01:52:49: Aber wenn ich in die Ökonomie gehe und frage Menschen zu mir, Firme sind Entities, die Gutes produzieren, die Leute wollen, die Jobs und Inkanen geben, und sie sind Teil unserer Werte und verabschieden, um die Ökonome zu erhöhen.

01:53:04: Die Rolle des Taxes ist für die Entwicklung, wie man wertvolle Efforten betrifft für die Menschen in ihrer Karriere, die hart arbeiten wollen und einen guten Leben machen wollen.

01:53:16: Sondern auch für low-income oder migranten Menschen mit enormer Potenzialität und hoher Energie.

01:53:23: Aber auch für die Unternehmen, die sich selbst ermöglichen.

01:53:25: Also was ist das Problem, dass Taxis hier spielen?

01:53:28: Und ich denke, dass man viel zu wenig Effort aufhört und viel zu viel Effort versucht zu nehmen... dass die Unternehmen, wenn man über das Gespräch betrifft.

01:53:37: Das ist auch etwas, was ich meine Forschung will, um zu promotieren und zu verstehen, ob es besser wird auf diese Probleme

01:53:49: geht.

01:53:49: Es klingt sehr interessant.

01:53:50: Ich hoffe, wir können noch eine weitere Konversation haben, wenn Ihre Forschung disponibel ist.

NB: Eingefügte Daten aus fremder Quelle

/-- Its plane: as the save area holds it at step `NEXT`, or its rows from band `BAND` on, or from the start (R436). `f` is
the gang as it was saved, `cur` and `lead` the part that was saved and its first member's plane. The sums of a part that CTXLOAD divided stand in the
parts that have not restarted (log 67). -/
def State.resumePlane (s : State) (f : Flight) (cur : Nat) (lead : Plane) (base entry : Nat) (j k : Job) (p : Plane) :
    Plane :=
  if j.done p then p
  else if j.part = cur ∧ j.dot then k.restart (min j.rows.length (48 * f.bandsOf j (fld entry 93 3))) p
  else if p.begun = false ∨ k.dot then k.restart p.drained p
  else if j.part ≠ cur then p
  else if nextOf lead entry = 0 then k.restart p.drained p
  else s.loadPlane base j p lead entry

/-- Members whose operands present a wrong tag when they become resident again fail; the others go on (R39, R181). -/
def State.failSkewed (s : State) (f : Flight) (skew : Option (TagSkew × Fail)) : State × Flight :=
  match s.gangAt f.slot f.node with
  | none => (s, f)
  | some g =>
    let live := (f.planed.filter fun x => !x.1.done x.2).map fun x => (x.1.node, (none : Option Fail))
    let bad := (withSkew g live skew).filterMap fun x => x.2.map fun e => (x.1, e)
    let s := bad.foldl (fun s x => (((s.bump f.core.val 16 1).raiseFail f.slot x.1 (s.taskWord f.slot x.1) f.core.val
      x.2).retireOne f.slot f (failResult x.1 x.2)).progress f.slot) s
    let keep := fun n : Nat => bad.all fun x => x.1 != n
    let s := if bad = [] then s else s.shed f.slot f.node g ((live.map (·.1)).filter keep)
    (s, { f with
      jobs := f.jobs.filter fun j => keep j.node
      planes := (f.planed.filter fun x => keep x.1.node).map (·.2)
      results := f.results.filter fun r => keep r.node })

/-- A saved gang restarts its stream at step `NEXT`, or at band `BAND`, on the core that holds its operands (R235, R236,
R436); a record with bad parity restarts its member in dot-product mode, and further failures may meet it. -/
def State.resumeGang (s : State) (f : Flight) (g : SavedGang) (r : Resident) (hits : List ParityHit) : State :=
  let i := f.slot
  let x := s.slot i
  let entry := s.rdN (gangEntry x.saveBase g.entry) 64
  let saved := f
  let cur := f.current
  let lead := (f.lead cur).2
  let s := s.setSlot i { x with saved := x.saved.filter fun y => y.node != g.node }
  let (s, f) := s.failSkewed { f with core := r.core } (s.skewIn i r)
  if f.jobs = [] then s.retire f
  else
    let arrays := s.coreArrays f.core.val
    let bad := f.planed.filterMap fun y =>
      if y.1.done y.2 || y.1.part != cur || !y.2.begun || nextOf lead entry == 0 || y.1.dot
        || s.savedParityOk x.saveBase y.1.array then none
      else some y.1.member
    let all := f.planed.map fun y =>
      let k := s.resumeJob f arrays y.1 y.2
      (k, s.resumePlane saved cur lead x.saveBase entry y.1 k y.2)
    let f := Flight.compact { f with jobs := all.map (·.1), planes := all.map (·.2) }
    let s := s.setFlight f
    let s := f.jobs.foldl (fun s j => s.setDep i j.node (mkDep 0 2 0 0 0xFFF)) s
    let s := (bad.eraseDups.map (fun m => ({ member := m, edge := false } : ParityHit)) ++ hits).foldl
      (fun s h => s.parityHit i f.node h) s
    match s.flightOf i f.node with
    | some f => s.streamStart f
    | none => s

/-- A dispatched gang's first step enters (R80): parity failures may meet the stream (R96, R103). -/
def State.startGang (s : State) (f : Flight) (hits : List ParityHit) : State :=
  let s := s.setFlight (s.reseat f)
  let s := hits.foldl (fun s h => s.parityHit f.slot f.node h) s
  match s.flightOf f.slot f.node with
  | some f => s.streamStart f
  | none => s

/-- Nodes for which operands are fetched: ready ones, a gang's once every member is ready (log 127), and saved ones of a
slot that runs again (R431, R436). -/
def State.fetchable (s : State) (i : Fin 16) (n : Nat) : Bool :=
  let x := s.slot i
  let ready := match s.gangAt i n with
    | some g => isProduct (twOpc (s.taskWord i n)) && g.nodes.all fun m => depSt (s.depWord i m) == 1
    | none => depSt (s.depWord i n) == 1
  decide (n < x.hdr.twCount)
    && ((x.st == .run && ready)
      || ((x.st == .run || x.st == .halt) && depSt (s.depWord i n) == 4 && !s.saving i))

/-- The nodes of a gang whose operands are fetched: those that would run, or of a saved gang those that are not done. -/
def State.fetchNodes (s : State) (i : Fin 16) (g : Span) : List Nat :=
  match s.flightOf i g.first with
  | some f => (f.planed.filter fun x => !x.1.done x.2).map (·.1.node)
  | none => s.gangLive i (s.gangChecks i g)

/-- Operands of a gang come into a core's store (R77 to R79, R191, R431) as far as there is room. One with outlier indices
is resident when its spill plane is complete, and waits for a plane while both of the core are taken. What lies on other
nodes is asked for first. -/
def State.gangFetch (s : State) (i : Fin 16) (n : Nat) (g : Span) (core : Fin 8) (skew : Option TagSkew) : State :=
  let names := g.nodes.flatMap fun m => s.prodNames i (s.taskWord i m)
  let first := s.gangFirst i n g names
  if first ≠ [] then s.askAll i n first
  else
    let t := s.initFor i names
    let nodes := t.fetchNodes i g
    let us := nodes.foldl (fun us m => unite us (t.prodUnits i (t.taskWord i m))) []
    let bytes := t.gangBytes i g nodes
    let (h, p) := t.spillwayWork i nodes
    let planes := (s.hg.resident.filter fun r => r.core == core && r.spill).length
    if nodes = [] then s
    else if s.missing i n us ≠ [] then s.askFor i n us
    else if storeRoom < s.storeUsed core + bytes then s
    else
      let units := nodes.foldl (fun us m => unite us (t.fetchUnits i (t.taskWord i m))) []
      let s := s.bump core.val 8 units.length
      let clk := cdiv (h * p) 10368
      let waits := h != 0 && decide (2 ≤ planes)
      let r := Resident.mk i n core bytes skew (h != 0 && !waits) waits (if waits then clk else 0)
      let s := if waits then s else s.bump core.val 24 clk
      let s := { s with hg := { s.hg with resident := s.hg.resident ++ [r] } }
      if waits then s else s.nowResident i n

/-- Whether a fetch may start, for a saved gang or for a ready node: from a cut's tick on only for the gangs that a
dispatched CTXLOAD restarts (R436, R490, R502), and the same while a SNAP or RESTORE is in Hold, which waits for that
CTXLOAD; past Hold none does (R519; log 128). -/
def State.fetchOpen (s : State) (saved : Bool) : Bool :=
  let snaps := s.hg.flight.filter fun f => f.opc == 0x42 || f.opc == 0x43
  if saved then snaps.all fun f => f.phase == .dispatched || f.phase == .waiting 1 else s.cutOpen && snaps.isEmpty

/-- OPERAND_FETCH before the order of R430: the operands of a ready node come into a core's operand store. -/
def State.fetch (s : State) (i : Fin 16) (n : Nat) (core : Fin 8) (skew : Option TagSkew) : State :=
  let w := s.taskWord i n
  let held := s.hg.resident.any fun r => r.slot == i && r.node == n
  if !s.fetchable i n || held || s.phase != .ready || !s.fetchOpen (depSt (s.depWord i n) == 4) then s
  else if isProduct (twOpc w) then
    match s.gangAt i n with
    | none => s
    | some g => (s.waitAt i n core).gangFetch i n g core skew
  else if tagged (twOpc w) then
    { s with hg := { s.hg with resident := s.hg.resident ++ [Resident.mk i n core 0 skew false false 0] } }
  else s

end Sys2Proof.Machine
end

01:53:55: Wir haben es diskutiert, aber für heute möchte ich sehr viel danken für dieses «Tour de Rison» oder «Vels», der Qualität und so weiter.

01:54:01: Vielen Dank!

01:54:03: Danke Daniel, vielen Dank für deine Show.

02:09:53: Viele schauen beim Trading zuerst auf die Strategie.

02:09:56: Dabei wird oft vergessen, dass auch die Ausführung selbst einen Unterschied machen kann – also wie schnell wird ein Trade ausgeführt?

02:10:02: Wie eng sind die Spreads und wie direkt ist eigentlich der Marktzugang?

02:10:06: Genau an dem Punkt setzt Tradegate Direct dann!

02:10:08: Die App richtet sich an aktive und erfahrene Trader, die bewusst handeln und mehr Kontrolle über ihre Orders haben möchten.

02:10:15: Gehandelt wird direkt über die Tradegate BSX ohne externe Intermediäre zwischen Order & Börse.

02:10:20: Gerade bei häufigerem Trading spielen Themen wie Liquidität, Sprats oder Slippage eine größere Rolle als viele denken.

02:10:27: Deshalb setzt Tradegate Direct auf transparente Ausführungen professionelle Ordertypen und tiefe Performance-Reportings mit denen sich das eigene Trading detaillierter auswerten lässt.

02:10:36: Tradegate direct wurde bereits zweimal in Folge von Stiftung Barentest als Kostensieger ausgezeichnet.

02:10:42: Dazu kommen lange Handelszeiten von sieben Uhr dreißig bis zwanzig Uhr und dauerhaft kostenfreies Trading, marktübliche Spreads können natürlich anfallen.

02:10:51: Hinter der Trading App steht hier bei Lina TradeGate AG ein Unternehmen mit über dreißzig Jahren Erfahrung im Finanzmarktbereich.

02:10:57: Wenn Sie sich das anschauen möchten unter tradegate.direct finden Sie alle Informationen zur App und den Funktionen.

02:11:04: Den Link gibt's in den Show Notes.

Über diesen Podcast

bto – beyond the obvious – der Ökonomie-Podcast von Dr. Daniel Stelter. Der Ökonom und Strategieberater bringt Wirtschaft und Finanzen auf den Punkt. Unverblümt und unabhängig gibt Stelter pointierte Antworten auf die Wirtschaftsfragen unserer Zeit. Featured by Handelsblatt.